_Given records_:
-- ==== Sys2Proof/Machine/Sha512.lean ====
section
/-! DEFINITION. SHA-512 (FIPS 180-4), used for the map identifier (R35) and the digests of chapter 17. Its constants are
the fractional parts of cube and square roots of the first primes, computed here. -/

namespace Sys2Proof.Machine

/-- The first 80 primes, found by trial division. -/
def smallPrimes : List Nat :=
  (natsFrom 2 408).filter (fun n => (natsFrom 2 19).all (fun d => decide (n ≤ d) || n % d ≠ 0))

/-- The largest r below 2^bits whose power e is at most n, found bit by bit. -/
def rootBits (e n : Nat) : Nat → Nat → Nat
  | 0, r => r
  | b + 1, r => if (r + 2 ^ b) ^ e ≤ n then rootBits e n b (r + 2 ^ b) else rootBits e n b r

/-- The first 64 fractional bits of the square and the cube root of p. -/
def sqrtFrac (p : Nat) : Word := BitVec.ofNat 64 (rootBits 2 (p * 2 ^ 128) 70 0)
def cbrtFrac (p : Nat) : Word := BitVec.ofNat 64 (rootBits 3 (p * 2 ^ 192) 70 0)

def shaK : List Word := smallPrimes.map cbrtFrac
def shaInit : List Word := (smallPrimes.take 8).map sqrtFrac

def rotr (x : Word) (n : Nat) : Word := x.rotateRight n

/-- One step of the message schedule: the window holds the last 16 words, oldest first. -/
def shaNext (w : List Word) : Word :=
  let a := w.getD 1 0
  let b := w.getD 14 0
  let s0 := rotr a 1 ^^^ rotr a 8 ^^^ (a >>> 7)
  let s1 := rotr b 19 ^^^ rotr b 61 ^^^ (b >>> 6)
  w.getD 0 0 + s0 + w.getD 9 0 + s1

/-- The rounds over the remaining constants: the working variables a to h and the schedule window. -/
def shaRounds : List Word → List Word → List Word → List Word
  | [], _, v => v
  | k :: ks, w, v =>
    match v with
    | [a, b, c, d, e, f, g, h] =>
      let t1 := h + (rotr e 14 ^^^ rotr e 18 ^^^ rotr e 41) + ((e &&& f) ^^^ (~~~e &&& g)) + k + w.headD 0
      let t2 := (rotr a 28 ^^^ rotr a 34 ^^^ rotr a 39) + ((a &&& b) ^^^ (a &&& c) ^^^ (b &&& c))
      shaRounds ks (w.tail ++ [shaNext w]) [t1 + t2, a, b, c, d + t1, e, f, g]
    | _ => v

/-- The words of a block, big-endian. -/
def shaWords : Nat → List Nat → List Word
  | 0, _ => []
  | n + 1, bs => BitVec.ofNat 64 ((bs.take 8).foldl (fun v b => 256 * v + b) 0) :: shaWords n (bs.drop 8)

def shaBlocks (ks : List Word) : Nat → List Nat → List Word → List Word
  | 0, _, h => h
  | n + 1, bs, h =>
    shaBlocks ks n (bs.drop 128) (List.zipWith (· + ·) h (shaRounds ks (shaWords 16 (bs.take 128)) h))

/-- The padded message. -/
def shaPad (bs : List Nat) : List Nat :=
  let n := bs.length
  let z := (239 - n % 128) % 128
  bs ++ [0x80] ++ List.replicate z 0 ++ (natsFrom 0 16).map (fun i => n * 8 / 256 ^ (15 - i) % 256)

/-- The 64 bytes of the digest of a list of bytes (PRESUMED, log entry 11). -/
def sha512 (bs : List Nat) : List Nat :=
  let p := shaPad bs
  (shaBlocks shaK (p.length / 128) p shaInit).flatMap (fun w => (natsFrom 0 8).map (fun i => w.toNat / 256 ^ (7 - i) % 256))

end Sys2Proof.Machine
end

_Task prompt_: Look above for the line containing "w.getD 0 0 + s0 + w.getD 9 0 + s1"; reproduce it and every line after it through the end of the material, exactly, and nothing else.

_Solution_:
  w.getD 0 0 + s0 + w.getD 9 0 + s1

/-- The rounds over the remaining constants: the working variables a to h and the schedule window. -/
def shaRounds : List Word → List Word → List Word → List Word
  | [], _, v => v
  | k :: ks, w, v =>
    match v with
    | [a, b, c, d, e, f, g, h] =>
      let t1 := h + (rotr e 14 ^^^ rotr e 18 ^^^ rotr e 41) + ((e &&& f) ^^^ (~~~e &&& g)) + k + w.headD 0
      let t2 := (rotr a 28 ^^^ rotr a 34 ^^^ rotr a 39) + ((a &&& b) ^^^ (a &&& c) ^^^ (b &&& c))
      shaRounds ks (w.tail ++ [shaNext w]) [t1 + t2, a, b, c, d + t1, e, f, g]
    | _ => v

/-- The words of a block, big-endian. -/
def shaWords : Nat → List Nat → List Word
  | 0, _ => []
  | n + 1, bs => BitVec.ofNat 64 ((bs.take 8).foldl (fun v b => 256 * v + b) 0) :: shaWords n (bs.drop 8)

def shaBlocks (ks : List Word) : Nat → List Nat → List Word → List Word
  | 0, _, h => h
  | n + 1, bs, h =>
    shaBlocks ks n (bs.drop 128) (List.zipWith (· + ·) h (shaRounds ks (shaWords 16 (bs.take 128)) h))

/-- The padded message. -/
def shaPad (bs : List Nat) : List Nat :=
  let n := bs.length
  let z := (239 - n % 128) % 128
  bs ++ [0x80] ++ List.replicate z 0 ++ (natsFrom 0 16).map (fun i => n * 8 / 256 ^ (15 - i) % 256)

/-- The 64 bytes of the digest of a list of bytes (PRESUMED, log entry 11). -/
def sha512 (bs : List Nat) : List Nat :=
  let p := shaPad bs
  (shaBlocks shaK (p.length / 128) p shaInit).flatMap (fun w => (natsFrom 0 8).map (fun i => w.toNat / 256 ^ (7 - i) % 256))

end Sys2Proof.Machine
end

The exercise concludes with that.